The other day I was thinking about songs from musicals. “I Yam What I Yam” from Popeye. “Who Am I?” from Les Miz. “C’est Moi” from Camelot…each of these songs centers around who a character is, or who they believe they are.

pixabayPopeye knew he yam what he yam.

Valjean knew he was not 24601 despite what Javert thought.

And Lancelot believed he was nonpareil, without equal.

Sometimes we might wonder, “Who am I?”

Each of us has a past, a history that helped shape us into the person we are. Some of that is good. Some not so good. Our life experiences add to who we are and who we can become. Knowledge gained through the years also comes into play in our development.

We might list off who we are in relationship to others. Wife. Husband. Mother. Father. Sister. Brother. Daughter. Son. Friend. Co-worker. Employer. Employee.

Or we might feel our accomplishments or our jobs define us. Our looks. Our physical prowess.

At the top of our Who Am I list, however, I believe we should have Child of the One True King, The Great I AM. Don’t you? That is where our worth lies, after all.

God is not the Great I Will Be. Nor is he the Great I Was. He is the Great I AM.

Always has been. Always will be. Currently is.

Because we are bound by time in a linear way, it may be difficult to understand the concept of the past, present and future existing all at the exact same moment in time. I know it is for me.

But God is timeless. He is limitless. He has always been present and he always will be.

We first hear God say he is I AM who I AM in Exodus chapter 3. He spoke to Moses from a burning bush the day God commissioned Moses to go back to Egypt. God assigned Moses the job of leading God’s people out of slavery to a land he promised their ancestors.

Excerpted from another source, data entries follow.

/-- R38 with R113: in a state that keeps the invariant the kernel is normalized over the active radius, falls away
from offset 1 on, and is 0 beyond the radius. -/
def Obligations.KernelNormalized : Prop :=
  ∀ (s : State) (r : Nat), Inv s → (r : Int) = s.active.blurRadius.toInt →
    coefficient s.kcoef 0 + 2 * (∑ i ∈ Finset.Icc 1 r, coefficient s.kcoef i) = 65536 ∧
    (∀ i, 1 ≤ i → i < r → coefficient s.kcoef (i + 1) ≤ coefficient s.kcoef i) ∧
    ∀ i, r < i → coefficient s.kcoef i = 0

/-- R46, R235: a running job reaches its completion or is ended by a reset (R221) once everything pending is done, unless a
memory-port error occurs: within one step more than the inbox is long the phase is Idle, or a host access was refused. It
rests on the model's choice that the engine takes its turn when the inbox is empty (assumption 8). -/
def Obligations.RunningJobCompletes : Prop :=
  ∀ s : State, Inv s → s.status.busy = true → s.stuck = false → s.portErrors = [] →
    (∀ kind a, Event.memoryError kind a ∉ s.inbox) →
    ∃ k, k ≤ s.inbox.length + 1 ∧
      ((∃ t, Sys2Proof.core.run k s = .next t ∧ t.status.busy = false) ∨
        ∃ r, Sys2Proof.core.run k s = .refused r)
end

In answer to Moses’ excuses why he was not the best candidate for the job, God said to tell the doubters, I AM who I AM sent him. No more explanation needed.

Sounds a little like Popeye took his song from this verse when he said, “I yam what I yam, and that’s all that I yam.”

Moses, like a lot of us, looked at who he was. He looked at his strengths and his weaknesses and decided he wasn’t up to accomplishing what God asked of him.

What Moses forgot, like a lot of us forget, is it’s not about him. It’s about God.


I AM…able to see you through this difficult season in your life.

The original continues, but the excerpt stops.